_DIRECTIONS_.
Using the data below, report how many lines hold the word "kids". Include nothing else in the reply.

_MATERIAL FOR THE TASK_.
/-- Each entry's PARENT is the entry before it or an ancestor of that (R614): `path` is the chain of ancestors of the entry
before, itself first. -/
def preorder : List Nat → Nat → List TreeEntry → Bool
  | _, _, [] => true
  | path, i, e :: l =>
    if path.contains e.parent then preorder (i :: path.dropWhile (· != e.parent)) (i + 1) l else false

/-- MAGIC, VERSION, a reserved field or a range of R613 is wrong. -/
def badHead (w0 w2 w3 : Nat) : Bool :=
  w0 / 2 ^ 48 != 0x4C54 || w0 / 2 ^ 40 % 2 ^ 8 != 1 || w0 / 2 ^ 38 % 4 != 0 || w0 / 2 ^ 15 % 2 ^ 17 != 0
    || w3 / 2 ^ 13 != 0 || w0 % 2 ^ 15 == 0 || decide (16384 < w0 % 2 ^ 15) || w2 % 256 != 0 || decide (4096 < w3 % 2 ^ 13)


/-- Words 4 to 7 of the descriptor, or a reserved field of an entry, are not zero (R613). -/
def badReserved (tail : List Nat) (entries : List Nat) : Bool :=
  tail.any (· != 0) || entries.any fun v => v / 2 ^ 30 != 0 || v / 2 ^ 14 % 4 != 0

/-- The tree breaks R614. -/
def badTree (own : Nat) (tree : List TreeEntry) : Bool :=
  match tree with
  | [] => true
  | e :: l =>
    e.node != own || !((tree.map (·.node)).Nodup : Bool) || !(preorder [0] 1 l)
      || (List.range tree.length).any fun i => decide (32 < (l.filter fun x => x.parent == i).length)

/-! ### Offers (R616 to R622) -/

/-- The offer of a job that this device holds or is taking in. -/
def State.offer (s : State) (job : Nat) : Option Offer := s.joined.offers.find? fun o => o.job == job

/-- The state with another offer of the same job. -/
def State.putOffer (s : State) (o : Offer) : State :=
  s.setJoined { s.joined with offers := s.joined.offers.map fun q => if q.job = o.job then o else q }

/-- The offer of a job is no longer held, and nothing is staked for it. -/
def State.dropOffer (s : State) (job : Nat) : State :=
  let t := (s.cancelEvent (.offerExpiry job)).cancelEvent (.abortStake job)
  t.setJoined { t.joined with offers := t.joined.offers.filter fun o => o.job != job }

/-- Entries of the subtree of entry `i` of a tree in preorder that starts at index `i` (R614): up to the next entry whose
PARENT lies before `i`. -/
def subtree (i : Nat) : List TreeEntry → List TreeEntry
  | [] => []
  | e :: l => e :: l.takeWhile fun x => decide (i ≤ x.parent)

/-- Children of an offer's own entry: their indices and nodes, in child order (R614). -/
def Offer.kids (o : Offer) : List (Nat × Nat) :=
  (o.tree.zipIdx.filter fun p => p.1.parent == o.own && p.2 != 0).map fun p => (o.own + p.2, p.1.node)

/-- The payload of one frame of an offer (R615). -/
def offerWords (o : Offer) (base frag frags : Nat) (part : List TreeEntry) : List Byte :=
  wordsPayload ([placed 0x10 48 + placed o.attempt 32 + o.job, o.deadline] ++ o.desc.words
    ++ [placed frag 48 + placed frags 32 + part.length, base]) ++ part.flatMap fun e => beBytes 4 e.word

/-- A list cut into runs of at most `n`. -/
def runs {α : Type} (n : Nat) : Nat → List α → List (List α)
  | 0, _ => []
  | fuel + 1, l => if l.isEmpty then [] else l.take n :: runs n fuel (l.drop n)

/-- A launch message to a node: where there is no route it ends with DEST_LOST (R578, R620, R624). -/
def State.launchTo (s : State) (dst : Nat) (payload : List Byte) (job : Nat) (commit : Bool) : State :=
  match s.flowSend { s.headTo opCtrl dst kCtrl 0 with length := payload.length } payload (.launch job dst commit) with
  | some t => t
  | none => s.endOp dst (.launch job dst commit) endLost

/-- The frames of an offer to one child (R616). -/
def State.offerTo (s : State) (o : Offer) (i node : Nat) : State :=
  let sub := subtree i (o.tree.drop (i - o.own))
  let parts := runs 1008 (sub.length / 1008 + 1) sub
  (parts.zipIdx.foldl (fun (t : State) p =>
    t.launchTo node (offerWords o (i + 1008 * p.2) p.2 parts.length p.1) o.job false) s)

/-- A positive acknowledgement, once every child has given one: upward, or the end of LAUNCH_OFFER at the root (R619, R622). -/
def State.tryAck (s : State) (job : Nat) : State :=
  match s.offer job with
  | none => s
  | some o =>
    if !o.held || o.acked || o.missed || o.neg.isSome || (o.abort.isSome && o.from_.isNone) || o.acks.length != o.kids.length then s
    else
      match o.from_ with
      | some up =>
        (s.putOffer { o with acked := true }).ctrl up
          [placed 0x11 48 + placed o.attempt 32 + job, o.tree.length] .control
      | none =>
        let t := s.putOffer { o with acked := true, acknowledged := o.mbx.isSome, mbx := none }
        match o.mbx with
        | some n => t.complete n stOk [2 ^ o.kids.length - 1, 0]
        | none => t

_RESULT OF THE EXERCISE_.
3